* ENTRIES SHOWN

══════════

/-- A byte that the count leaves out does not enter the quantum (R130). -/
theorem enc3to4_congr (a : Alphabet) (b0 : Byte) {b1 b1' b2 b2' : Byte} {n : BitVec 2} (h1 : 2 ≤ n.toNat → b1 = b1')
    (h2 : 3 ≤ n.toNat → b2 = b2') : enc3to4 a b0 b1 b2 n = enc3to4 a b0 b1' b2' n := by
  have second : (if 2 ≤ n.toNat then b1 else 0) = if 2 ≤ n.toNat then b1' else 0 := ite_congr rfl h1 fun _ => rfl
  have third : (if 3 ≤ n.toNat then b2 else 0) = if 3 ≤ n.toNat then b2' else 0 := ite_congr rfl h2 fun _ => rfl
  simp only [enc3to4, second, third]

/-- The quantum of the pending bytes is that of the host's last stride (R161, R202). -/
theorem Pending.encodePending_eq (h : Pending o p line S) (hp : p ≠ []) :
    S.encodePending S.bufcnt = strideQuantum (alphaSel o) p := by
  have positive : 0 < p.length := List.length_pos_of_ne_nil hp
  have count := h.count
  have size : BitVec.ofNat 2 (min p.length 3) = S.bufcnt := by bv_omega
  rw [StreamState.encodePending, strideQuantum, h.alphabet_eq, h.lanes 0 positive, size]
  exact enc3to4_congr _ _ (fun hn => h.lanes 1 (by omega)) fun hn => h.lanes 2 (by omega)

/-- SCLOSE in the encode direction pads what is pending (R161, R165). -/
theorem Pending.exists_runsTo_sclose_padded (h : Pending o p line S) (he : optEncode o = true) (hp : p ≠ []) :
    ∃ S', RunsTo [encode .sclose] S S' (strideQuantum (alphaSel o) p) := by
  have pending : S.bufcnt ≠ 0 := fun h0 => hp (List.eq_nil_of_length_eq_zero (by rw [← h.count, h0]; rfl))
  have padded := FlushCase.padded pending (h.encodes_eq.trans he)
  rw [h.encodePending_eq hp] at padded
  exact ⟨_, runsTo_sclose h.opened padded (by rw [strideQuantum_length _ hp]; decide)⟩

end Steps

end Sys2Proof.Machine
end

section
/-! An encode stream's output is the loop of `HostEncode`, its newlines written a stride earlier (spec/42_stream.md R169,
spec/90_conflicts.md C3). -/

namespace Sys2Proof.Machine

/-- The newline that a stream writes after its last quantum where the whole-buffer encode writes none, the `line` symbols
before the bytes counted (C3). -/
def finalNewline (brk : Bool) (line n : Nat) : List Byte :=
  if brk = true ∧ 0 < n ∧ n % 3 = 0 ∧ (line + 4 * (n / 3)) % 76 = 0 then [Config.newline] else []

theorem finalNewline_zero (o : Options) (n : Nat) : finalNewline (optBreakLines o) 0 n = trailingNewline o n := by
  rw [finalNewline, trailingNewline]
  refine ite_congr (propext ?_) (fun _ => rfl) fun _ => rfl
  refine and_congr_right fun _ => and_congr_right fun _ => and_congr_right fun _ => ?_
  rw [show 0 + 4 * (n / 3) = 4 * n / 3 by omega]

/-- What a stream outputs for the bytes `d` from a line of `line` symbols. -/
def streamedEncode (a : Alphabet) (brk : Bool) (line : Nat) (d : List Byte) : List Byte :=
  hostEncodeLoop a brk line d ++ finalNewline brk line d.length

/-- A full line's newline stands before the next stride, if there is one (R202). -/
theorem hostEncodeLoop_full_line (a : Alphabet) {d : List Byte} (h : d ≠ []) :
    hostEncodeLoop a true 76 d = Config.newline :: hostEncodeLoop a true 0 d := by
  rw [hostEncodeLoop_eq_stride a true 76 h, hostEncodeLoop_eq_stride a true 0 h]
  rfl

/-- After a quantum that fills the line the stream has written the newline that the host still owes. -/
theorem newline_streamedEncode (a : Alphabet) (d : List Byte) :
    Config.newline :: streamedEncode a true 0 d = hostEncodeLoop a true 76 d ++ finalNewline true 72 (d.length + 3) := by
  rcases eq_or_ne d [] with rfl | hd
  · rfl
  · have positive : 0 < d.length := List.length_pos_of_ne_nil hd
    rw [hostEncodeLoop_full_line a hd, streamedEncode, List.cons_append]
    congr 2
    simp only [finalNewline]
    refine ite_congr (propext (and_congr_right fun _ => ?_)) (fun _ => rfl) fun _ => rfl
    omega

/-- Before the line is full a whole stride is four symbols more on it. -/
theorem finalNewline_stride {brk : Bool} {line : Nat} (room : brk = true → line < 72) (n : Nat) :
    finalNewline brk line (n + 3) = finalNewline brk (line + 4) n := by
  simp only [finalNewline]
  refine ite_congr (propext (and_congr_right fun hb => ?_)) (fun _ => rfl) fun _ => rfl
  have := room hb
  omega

══════════

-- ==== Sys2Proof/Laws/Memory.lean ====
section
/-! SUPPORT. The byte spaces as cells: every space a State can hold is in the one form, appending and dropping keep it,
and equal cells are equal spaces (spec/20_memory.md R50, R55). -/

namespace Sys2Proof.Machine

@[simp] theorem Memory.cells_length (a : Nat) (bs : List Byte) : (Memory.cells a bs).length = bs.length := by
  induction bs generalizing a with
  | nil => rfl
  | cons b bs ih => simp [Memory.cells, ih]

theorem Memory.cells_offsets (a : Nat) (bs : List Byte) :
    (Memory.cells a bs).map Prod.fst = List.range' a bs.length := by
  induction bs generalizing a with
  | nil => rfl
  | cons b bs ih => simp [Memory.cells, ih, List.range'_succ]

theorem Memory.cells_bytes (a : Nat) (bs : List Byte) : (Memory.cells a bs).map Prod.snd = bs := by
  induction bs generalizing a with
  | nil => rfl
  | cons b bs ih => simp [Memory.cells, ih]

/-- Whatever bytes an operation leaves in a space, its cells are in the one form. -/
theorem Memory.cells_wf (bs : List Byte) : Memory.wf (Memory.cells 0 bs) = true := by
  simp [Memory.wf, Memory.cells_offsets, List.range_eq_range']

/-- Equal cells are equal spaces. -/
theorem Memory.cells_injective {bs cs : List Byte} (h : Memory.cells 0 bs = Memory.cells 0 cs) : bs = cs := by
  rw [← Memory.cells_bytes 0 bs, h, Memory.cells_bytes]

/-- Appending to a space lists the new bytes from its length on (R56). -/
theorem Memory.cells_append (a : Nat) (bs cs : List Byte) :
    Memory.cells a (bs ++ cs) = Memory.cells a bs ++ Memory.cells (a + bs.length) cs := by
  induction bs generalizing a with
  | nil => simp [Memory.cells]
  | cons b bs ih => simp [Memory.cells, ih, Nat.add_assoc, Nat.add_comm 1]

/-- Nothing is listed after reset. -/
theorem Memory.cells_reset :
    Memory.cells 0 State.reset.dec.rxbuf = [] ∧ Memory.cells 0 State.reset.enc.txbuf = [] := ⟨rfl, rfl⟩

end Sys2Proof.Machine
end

══════════

* EXERCISE BRIEF
In the records above, the line with "theorem Memory.cells_bytes (a" marks the start and the line with "on (R56). -/" marks the end; copy that stretch exactly, both lines included, and nothing else.

* REPLY TO THE EXERCISE
theorem Memory.cells_bytes (a : Nat) (bs : List Byte) : (Memory.cells a bs).map Prod.snd = bs := by
  induction bs generalizing a with
  | nil => rfl
  | cons b bs ih => simp [Memory.cells, ih]

/-- Whatever bytes an operation leaves in a space, its cells are in the one form. -/
theorem Memory.cells_wf (bs : List Byte) : Memory.wf (Memory.cells 0 bs) = true := by
  simp [Memory.wf, Memory.cells_offsets, List.range_eq_range']

/-- Equal cells are equal spaces. -/
theorem Memory.cells_injective {bs cs : List Byte} (h : Memory.cells 0 bs = Memory.cells 0 cs) : bs = cs := by
  rw [← Memory.cells_bytes 0 bs, h, Memory.cells_bytes]

/-- Appending to a space lists the new bytes from its length on (R56). -/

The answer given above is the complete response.